Охватит все, и все пойдет вразброд,

Утратив смысл и меру. Как могли бы,

Закон соподчиненъя презирая,

Существовать науки и ремесла,

И мирная торговля дальних стран,

И честный труд, и право первородства,

И скипетры, и лавры, и короны.

Забыв почтенье, мы ослабим струны —

И сразу дисгармония возникнет.

Давно бы тяжко дышащие волны

Пожрала сушу, если б только сила

Давала право власти; грубый сын

Отца убил бы, не стыдясь нимало;

Понятия вины и правоты —

Извечная забота правосудья —

Исчезли бы и потеряли имя,

И все свелось бы только к грубой силе,

А сила — к прихоти, а прихоть — к волчьей

Звериной алчности…

Когда закона мы нарушим меру,

Возникнет хаос.

«Троил и Крессида», I, 3

Не ясно ли, что с точки зрения концепции «порядка» в мире нет мелочей, нет главного и второстепенного. Вселенская гармония зависит от соблюдения «соразмер­ности» в любом звене цепи бытия. В этом смысле почте­ние к отцу равнозначно почтению к государю. Неруши­мость «права первородства» приравнена по важности к строгому движению планет по предначертанным орбитам. Как уже отмечалось, современники Шекспира осмысливали мир не только в образах «подобий», но во взаимо­связанности «состояний» вселенских «пропорций». Не­благодарность и вероломство дочерей Лира — такой же мятеж против порядка, как и восстание герцога Йоркского против власти Генриха VI. Обращение Корделии к сестрам: «Смотрите за отцом» («Король Лир», Г, 1) — для елизаветинцев звучало столь же весомо, как преду­преждение Карлейля, адресованное лордам при низложе­нии Ричарда II. И разве слова Эдмонда: «Я отверг проклятье предрассудков и правами не поступлюсь, пусть младше я, чем брат, побочный сын!» (там же, 2) — не были столь же кощунственны, как то, что Нортемберленд обращался к королю Ричарду, не преклонив колен.

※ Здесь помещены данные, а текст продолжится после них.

-- ==== Sys2Proof/Laws/Encoding.lean ====
section
/-! SUPPORT. Packing a word and reading its fields agree (R204, R213 to R219): the lemmas that the round trip of the decoder
rests on. -/

namespace Sys2Proof

/-- The fields read from a packed word, by the widths they were packed with. -/
theorem unpack_pack (l : List (Nat × Nat)) (h : ∀ p ∈ l, p.2 < 2 ^ p.1) : unpackFields (l.map Prod.fst) (packFields l) = l.map Prod.snd := by
  induction l with
  | nil => rfl
  | cons p r ih =>
    obtain ⟨w, v⟩ := p
    have hv : v < 2 ^ w := h (w, v) (List.mem_cons_self ..)
    have hp : 0 < 2 ^ w := Nat.two_pow_pos w
    simp only [List.map_cons, unpackFields, packFields, Nat.mod_eq_of_lt hv]
    rw [Nat.add_mul_mod_self_left, Nat.mod_eq_of_lt hv, Nat.add_mul_div_left _ _ hp, Nat.div_eq_of_lt hv, Nat.zero_add,
      ih (fun q hq => h q (List.mem_cons_of_mem _ hq))]

/-- A packed word is no wider than its fields together. -/
theorem packFields_lt (l : List (Nat × Nat)) : packFields l < 2 ^ (l.map Prod.fst).sum := by
  induction l with
  | nil => simp [packFields]
  | cons p r ih =>
    obtain ⟨w, v⟩ := p
    have h1 : v % 2 ^ w < 2 ^ w := Nat.mod_lt _ (Nat.two_pow_pos w)
    simp only [packFields, List.map_cons, List.sum_cons, Nat.pow_add]
    calc v % 2 ^ w + 2 ^ w * packFields r < 2 ^ w + 2 ^ w * packFields r := by omega
      _ = 2 ^ w * (packFields r + 1) := by rw [Nat.mul_add, Nat.mul_one, Nat.add_comm]
      _ ≤ 2 ^ w * 2 ^ (r.map Prod.fst).sum := Nat.mul_le_mul_left _ ih

-- code tables

theorem scope_code (x : Scope) : codeToVal scopeTab (valToCode scopeTab x) = some x ∧ valToCode scopeTab x < 2 ^ 2 := by cases x <;> decide
theorem ty_code (x : Ty) : codeToVal tyTab (valToCode tyTab x) = some x ∧ valToCode tyTab x < 2 ^ 5 := by cases x <;> decide
theorem rm_code (x : Rm) : codeToVal rmTab (valToCode rmTab x) = some x ∧ valToCode rmTab x < 2 ^ 3 := by cases x <;> decide
theorem size_code (x : Size) : codeToVal sizeTab (valToCode sizeTab x) = some x ∧ valToCode sizeTab x < 2 ^ 4 := by cases x <;> decide
theorem ord_code (x : MemOrder) : codeToVal ordTab (valToCode ordTab x) = some x ∧ valToCode ordTab x < 2 ^ 3 := by cases x <;> decide
theorem vis_code (x : Vis) : codeToVal visTab (valToCode visTab x) = some x ∧ valToCode visTab x < 2 ^ 2 := by cases x <;> decide
theorem hint_code (x : Hint) : codeToVal hintTab (valToCode hintTab x) = some x ∧ valToCode hintTab x < 2 ^ 2 := by cases x <;> decide
theorem space_code (x : Space) : codeToVal spaceTab (valToCode spaceTab x) = some x ∧ valToCode spaceTab x < 2 ^ 2 := by cases x <;> decide

/-- An operand is read back from its specifier (R219). -/
theorem operand_code (o : Operand) : Operand.ofCode o.code = some o ∧ o.code < 2 ^ 11 := by
  cases o with
  | m i => revert i; decide
  | g i => revert i; decide
  | v i =>
    have e1 : (i.toNat) / 256 = 0 := by omega
    have e2 : (i.toNat) % 256 = i.toNat := by omega
    exact ⟨by simp only [Operand.ofCode, Operand.code, e1, e2, BitVec.ofNat_toNat, BitVec.setWidth_eq], by simp only [Operand.code]; omega⟩
  | n i =>
    have e1 : (0x100 + i.toNat) / 256 = 1 := by omega
    have e2 : (0x100 + i.toNat) % 256 = i.toNat := by omega
    exact ⟨by simp only [Operand.ofCode, Operand.code, e1, e2, BitVec.ofNat_toNat, BitVec.setWidth_eq], by simp only [Operand.code]; omega⟩
  | b i =>
    have e1 : (0x200 + i.toNat) / 256 = 2 := by omega
    have e2 : (0x200 + i.toNat) % 256 = i.toNat := by omega
    exact ⟨by simp only [Operand.ofCode, Operand.code, e1, e2, BitVec.ofNat_toNat, BitVec.setWidth_eq], by simp only [Operand.code]; omega⟩
  | s i =>
    have e1 : (0x300 + i.toNat) / 256 = 3 := by omega
    have e2 : (0x300 + i.toNat) % 256 = i.toNat := by omega
    exact ⟨by simp only [Operand.ofCode, Operand.code, e1, e2, BitVec.ofNat_toNat, BitVec.setWidth_eq], by simp only [Operand.code]; omega⟩
  | x i =>
    have e1 : (0x400 + i.toNat) / 256 = 4 := by omega
    have e2 : (0x400 + i.toNat) % 256 = i.toNat := by omega
    exact ⟨by simp only [Operand.ofCode, Operand.code, e1, e2, BitVec.ofNat_toNat, BitVec.setWidth_eq], by simp only [Operand.code]; omega⟩
  | t i =>
    have e1 : (0x500 + i.toNat) / 256 = 5 := by omega
    have e2 : (0x500 + i.toNat) % 256 = i.toNat := by omega
    exact ⟨by simp only [Operand.ofCode, Operand.code, e1, e2, BitVec.ofNat_toNat, BitVec.setWidth_eq], by simp only [Operand.code]; omega⟩
  | imm i =>
    have e1 : (0x700 + i.toNat) / 256 = 7 := by omega
    have e2 : (0x700 + i.toNat) % 256 = i.toNat := by omega
    exact ⟨by simp only [Operand.ofCode, Operand.code, e1, e2, BitVec.ofNat_toNat, BitVec.setWidth_eq], by simp only [Operand.code]; omega⟩

/-- E is read back from its specifier (R218). -/
theorem ext_code (e : ExtOperand) : ExtOperand.ofCode e.code = some e ∧ e.code < 2 ^ 10 := by
  cases e with
  | v i =>
    have e1 : (i.toNat) / 256 = 0 := by omega
    have e2 : (i.toNat) % 256 = i.toNat := by omega
    exact ⟨by simp only [ExtOperand.ofCode, ExtOperand.code, e1, e2, BitVec.ofNat_toNat, BitVec.setWidth_eq], by simp only [ExtOperand.code]; omega⟩
  | s i =>
    have e1 : (0x100 + i.toNat) / 256 = 1 := by omega
    have e2 : (0x100 + i.toNat) % 256 = i.toNat := by omega
    exact ⟨by simp only [ExtOperand.ofCode, ExtOperand.code, e1, e2, BitVec.ofNat_toNat, BitVec.setWidth_eq], by simp only [ExtOperand.code]; omega⟩
  | t i =>
    have e1 : (0x200 + i.toNat) / 256 = 2 := by omega
    have e2 : (0x200 + i.toNat) % 256 = i.toNat := by omega
    exact ⟨by simp only [ExtOperand.ofCode, ExtOperand.code, e1, e2, BitVec.ofNat_toNat, BitVec.setWidth_eq], by simp only [ExtOperand.code]; omega⟩

/-- A header is read back from its fields (R213). -/
theorem hdr_code (h : Hdr) : Hdr.ofFields (valToCode scopeTab h.scp) h.la.toNat h.msel.toNat h.mneg.toNat = some h := by
  unfold Hdr.ofFields
  rw [(scope_code h.scp).1]
  cases h with
  | mk a b c d => cases d <;> simp

/-- A field of one bit. -/
theorem bool_code (b : Bool) : ((b.toNat == 1) = b) ∧ b.toNat < 2 ^ 1 := by cases b <;> decide

/-- A raw word whose parts the slot can hold: the opcode has the word's format, and the operands use the form it selects
(R214, R215). -/
def RawWord.Fits : RawWord → Prop
  | .r opc fn _ f => opc < 256 ∧ fn < 256 ∧ (match f.b with
      | .op _ => opFormat opc = some .r ∨ (opFormat opc = some .ri ∧ f.c = .zero)
      | .imm32 _ => opFormat opc = some .ri ∧ f.c = .zero ∧ f.sat = false ∧ f.xt = 0)
  | .i opc _ _ => opc < 256 ∧ opFormat opc = some .i
  | .m opc fn _ _ => opc < 256 ∧ fn < 256 ∧ opFormat opc = some .m
  | .b opc cond _ _ _ => opc < 256 ∧ cond < 64 ∧ opFormat opc = some .b
  | .t opc fn _ _ => opc < 256 ∧ fn < 256 ∧ opFormat opc = some .t

/-- The low byte of a packed word is its first field. -/
theorem pack_opc {opc : Nat} {l : List (Nat × Nat)} (h : opc < 256) : packFields ((8, opc) :: l) % 256 = opc := by
  show (opc % 2 ^ 8 + 2 ^ 8 * packFields l) % 256 = opc
  omega

/-- A word of format R is read back. -/
theorem unpackR_pack {opc fn : Nat} {h : Hdr} {f : FmtR} {o : Operand} (hb : f.b = .op o) (h1 : opc < 256) (h2 : fn < 256) :
    unpackR (RawWord.pack (.r opc fn h f)) = some (.r opc fn h f) := by
  obtain ⟨d, a, b, c, ty, rm, sat, ccw, xt⟩ := f
  subst hb
  unfold unpackR RawWord.pack
  dsimp only [Hdr.fields, List.cons_append, List.nil_append]
  have e := unpack_pack [(8, opc), (2, valToCode scopeTab h.scp), (4, h.la.toNat), (3, h.msel.toNat), (1, h.mneg.toNat), (11, d.code), (11, a.code),
    (11, o.code), (11, c.code), (5, valToCode tyTab ty), (3, valToCode rmTab rm), (1, sat.toNat), (1, ccw.toNat), (8, fn), (16, xt.toNat)] (by
      have := (scope_code h.scp).2; have := (operand_code d).2; have := (operand_code a).2; have := (operand_code o).2; have := (operand_code c).2
      have := (ty_code ty).2; have := (rm_code rm).2; have := (bool_code sat).2; have := (bool_code ccw).2; have := (bool_code h.mneg).2
      have := h.la.isLt; have := h.msel.isLt; have := xt.isLt
      simp only [List.forall_mem_cons, List.not_mem_nil, false_implies, implies_true, and_true]
      refine ⟨?_, ?_, ?_, ?_, ?_, ?_, ?_, ?_, ?_, ?_, ?_, ?_, ?_, ?_, ?_⟩ <;> assumption)
  simp only [List.map_cons, List.map_nil] at e
  rw [show layoutR = [8, 2, 4, 3, 1, 11, 11, 11, 11, 5, 3, 1, 1, 8, 16] from rfl, e]
  simp only [hdr_code, (operand_code d).1, (operand_code a).1, (operand_code o).1, (operand_code c).1, (ty_code ty).1, (rm_code rm).1, bool_code,
    BitVec.ofNat_toNat, BitVec.setWidth_eq, bind, Option.bind]

/-- A word of form I is read back. -/
theorem unpackI_pack {opc fn : Nat} {h : Hdr} {f : FmtR} {v : W32} (hb : f.b = .imm32 v) (hc : f.c = .zero) (hs : f.sat = false) (hx : f.xt = 0)
    (h1 : opc < 256) (h2 : fn < 256) :
    unpackI (RawWord.pack (.r opc fn h f)) = some (.r opc fn h f) := by
  obtain ⟨d, a, b, c, ty, rm, sat, ccw, xt⟩ := f
  cases hb; cases hc; cases hs; cases hx
  unfold unpackI RawWord.pack
  dsimp only [Hdr.fields, List.cons_append, List.nil_append]
  have e := unpack_pack [(8, opc), (2, valToCode scopeTab h.scp), (4, h.la.toNat), (3, h.msel.toNat), (1, h.mneg.toNat), (11, d.code), (11, a.code), (8, fn), (5, valToCode tyTab ty), (3, valToCode rmTab rm), (1, ccw.toNat), (1, 1), (6, 0), (32, v.toNat)] (by
      have := (scope_code h.scp).2; have := h.la.isLt; have := h.msel.isLt; have := (bool_code h.mneg).2
      have := (operand_code d).2; have := (operand_code a).2; have := (ty_code ty).2; have := (rm_code rm).2; have := (bool_code ccw).2; have := v.isLt
      simp only [List.forall_mem_cons, List.not_mem_nil, false_implies, implies_true, and_true]
      refine ⟨?_, ?_, ?_, ?_, ?_, ?_, ?_, ?_, ?_, ?_, ?_, ?_, ?_, ?_⟩ <;> first | assumption | decide)
  simp only [List.map_cons, List.map_nil] at e
  rw [show layoutI = [8, 2, 4, 3, 1, 11, 11, 8, 5, 3, 1, 1, 6, 32] from rfl, e]
  simp only [hdr_code, (operand_code d).1, (operand_code a).1, (ty_code ty).1, (rm_code rm).1, bool_code, BitVec.ofNat_toNat, BitVec.setWidth_eq, bind, Option.bind]
  try rfl

/-- A word that has form I only is read back. -/
theorem unpackIOnly_pack {opc : Nat} {h : Hdr} {imm : W32} (h1 : opc < 256) :
    unpackIOnly (RawWord.pack (.i opc h imm)) = some (.i opc h imm) := by
  unfold unpackIOnly RawWord.pack
  dsimp only [Hdr.fields, List.cons_append, List.nil_append]
  have e := unpack_pack [(8, opc), (2, valToCode scopeTab h.scp), (4, h.la.toNat), (3, h.msel.toNat), (1, h.mneg.toNat), (11, 0), (11, 0), (8, 0), (5, 0), (3, 7), (1, 0), (1, 0), (6, 0), (32, imm.toNat)] (by
      have := (scope_code h.scp).2; have := h.la.isLt; have := h.msel.isLt; have := (bool_code h.mneg).2
      have := imm.isLt
      simp only [List.forall_mem_cons, List.not_mem_nil, false_implies, implies_true, and_true]
      refine ⟨?_, ?_, ?_, ?_, ?_, ?_, ?_, ?_, ?_, ?_, ?_, ?_, ?_, ?_⟩ <;> first | assumption | decide)
  simp only [List.map_cons, List.map_nil] at e
  rw [show layoutI = [8, 2, 4, 3, 1, 11, 11, 8, 5, 3, 1, 1, 6, 32] from rfl, e]
  simp only [hdr_code, BitVec.ofNat_toNat, BitVec.setWidth_eq, bind, Option.bind]
  try rfl

/-- A word of format M is read back. -/
theorem unpackM_pack {opc fn : Nat} {h : Hdr} {f : FmtM} (h1 : opc < 256) (h2 : fn < 256) :
    unpackM (RawWord.pack (.m opc fn h f)) = some (.m opc fn h f) := by
  unfold unpackM RawWord.pack
  dsimp only [Hdr.fields, List.cons_append, List.nil_append]
  have e := unpack_pack [(8, opc), (2, valToCode scopeTab h.scp), (4, h.la.toNat), (3, h.msel.toNat), (1, h.mneg.toNat), (11, f.d.code), (11, f.a.code), (11, f.b.code), (4, valToCode sizeTab f.sz), (3, valToCode ordTab f.ord), (2, valToCode visTab f.vis), (2, valToCode hintTab f.ch), (2, valToCode spaceTab f.space), (8, fn), (24, f.off.toNat)] (by
      have := (scope_code h.scp).2; have := h.la.isLt; have := h.msel.isLt; have := (bool_code h.mneg).2
      have := (operand_code f.d).2; have := (operand_code f.a).2; have := (operand_code f.b).2; have := (size_code f.sz).2; have := (ord_code f.ord).2
      have := (vis_code f.vis).2; have := (hint_code f.ch).2; have := (space_code f.space).2; have := f.off.isLt
      simp only [List.forall_mem_cons, List.not_mem_nil, false_implies, implies_true, and_true]
      refine ⟨?_, ?_, ?_, ?_, ?_, ?_, ?_, ?_, ?_, ?_, ?_, ?_, ?_, ?_, ?_⟩ <;> first | assumption | decide)
  simp only [List.map_cons, List.map_nil] at e
  rw [show layoutM = [8, 2, 4, 3, 1, 11, 11, 11, 4, 3, 2, 2, 2, 8, 24] from rfl, e]
  simp only [hdr_code, (operand_code f.d).1, (operand_code f.a).1, (operand_code f.b).1, (size_code f.sz).1, (ord_code f.ord).1, (vis_code f.vis).1, (hint_code f.ch).1, (space_code f.space).1,
    BitVec.ofNat_toNat, BitVec.setWidth_eq, bind, Option.bind]
  try rfl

В третьей сцене первого акта Гонерилья назвала отца «ребенком», чем перевернула мир «вверх ногами». Но то же по ее совету совершил слуга Освальд, когда на вопрос Лира: «Кто же я, сударь?..» — ответил: «Вы отец герцо­гини» (там же, 4), чем поставил дочь выше отца. Герцог Корнуольский, посадивший «человека» Лира (Кента) без его ведома в колодки, перечеркнул принятый в окружаю­щем его обществе «порядок соподчинения».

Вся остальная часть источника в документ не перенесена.